## Problem details
Every line of the records below that holds the word "ofNat" should be copied out.

(Dataset excerpts)
↓

-- ==== Sys2Proof/Decode.lean ====
section
/-!
DEFINITION. Decoding a command word (spec/30_encoding.md R51, R52, R53, R58, R61), total on every word and rejecting by
name, and the encoder beside it.
-/

namespace Sys2Proof

/-- Why a word is illegal (R58). The check of RSV comes first. -/
inductive IllegalWord where
  /-- RSV (bits 59:32) is not zero. -/
  | reservedBits
  /-- OP is 0x0 or 0x4..0xF. -/
  | reservedOp
  deriving DecidableEq, Repr

/-- What a word decodes to: "exactly one of NEW(N), READ(width), BITAT(index) or illegal" (R61). -/
inductive Decoded where
  | command (i : Instr)
  | illegal (why : IllegalWord)
  deriving DecidableEq, Repr

/-- OP, bits 63:60 (R51). -/
def opField (w : CmdWord) : BitVec 4 := w.extractLsb' 60 4

/-- RSV, bits 59:32 (R51). -/
def rsvField (w : CmdWord) : BitVec 28 := w.extractLsb' 32 28

/-- ARG, bits 31:0 (R51). -/
def argField (w : CmdWord) : BitVec 32 := w.extractLsb' 0 32

/-- The opcode numbers of R52. -/
def opNew : BitVec 4 := 0x1#4
def opRead : BitVec 4 := 0x2#4
def opBitat : BitVec 4 := 0x3#4

/-- The decoder of R61, with the operands assembled as R53 says: zero-extended, or sign-extended for READ. -/
def decode (w : CmdWord) : Decoded :=
  if rsvField w ≠ 0#28 then .illegal .reservedBits
  else if opField w = opNew then .command (.new (argField w).toNat)
  else if opField w = opRead then .command (.read (argField w).toInt)
  else if opField w = opBitat then .command (.bitat (argField w).toNat)
  else .illegal .reservedOp

/-- A command word from its two live fields, RSV zero (R51). -/
def packCommand (op : BitVec 4) (arg : BitVec 32) : CmdWord := op ++ 0#28 ++ arg

/-- The word of a command (R51, R52, R53). -/
def encode : Instr → CmdWord
  | .new count => packCommand opNew (BitVec.ofNat 32 count)
  | .read width => packCommand opRead (BitVec.ofInt 32 width)
  | .bitat index => packCommand opBitat (BitVec.ofNat 32 index)

/-- The command word that the `nbits` low bits of `w` make, the bits above them zero. Every command word is exactly 64
bits (R59), so a number that does not fit 64 bits is no command word. -/
def tableWord (nbits w : Nat) : Option CmdWord :=
  if w % 2 ^ nbits < 2 ^ 64 then some (BitVec.ofNat 64 (w % 2 ^ nbits)) else none

/-- What the decoder reads from a word numbered as spec/opcode_table.json numbers it. -/
def decodeTableWord (nbits w : Nat) : Option Instr :=
  match tableWord nbits w with
  | none => none
  | some word =>
    match decode word with
    | .command i => some i
    | .illegal _ => none

end Sys2Proof
end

↑

## Completed task
  | .new count => packCommand opNew (BitVec.ofNat 32 count)
  | .bitat index => packCommand opBitat (BitVec.ofNat 32 index)
  if w % 2 ^ nbits < 2 ^ 64 then some (BitVec.ofNat 64 (w % 2 ^ nbits)) else none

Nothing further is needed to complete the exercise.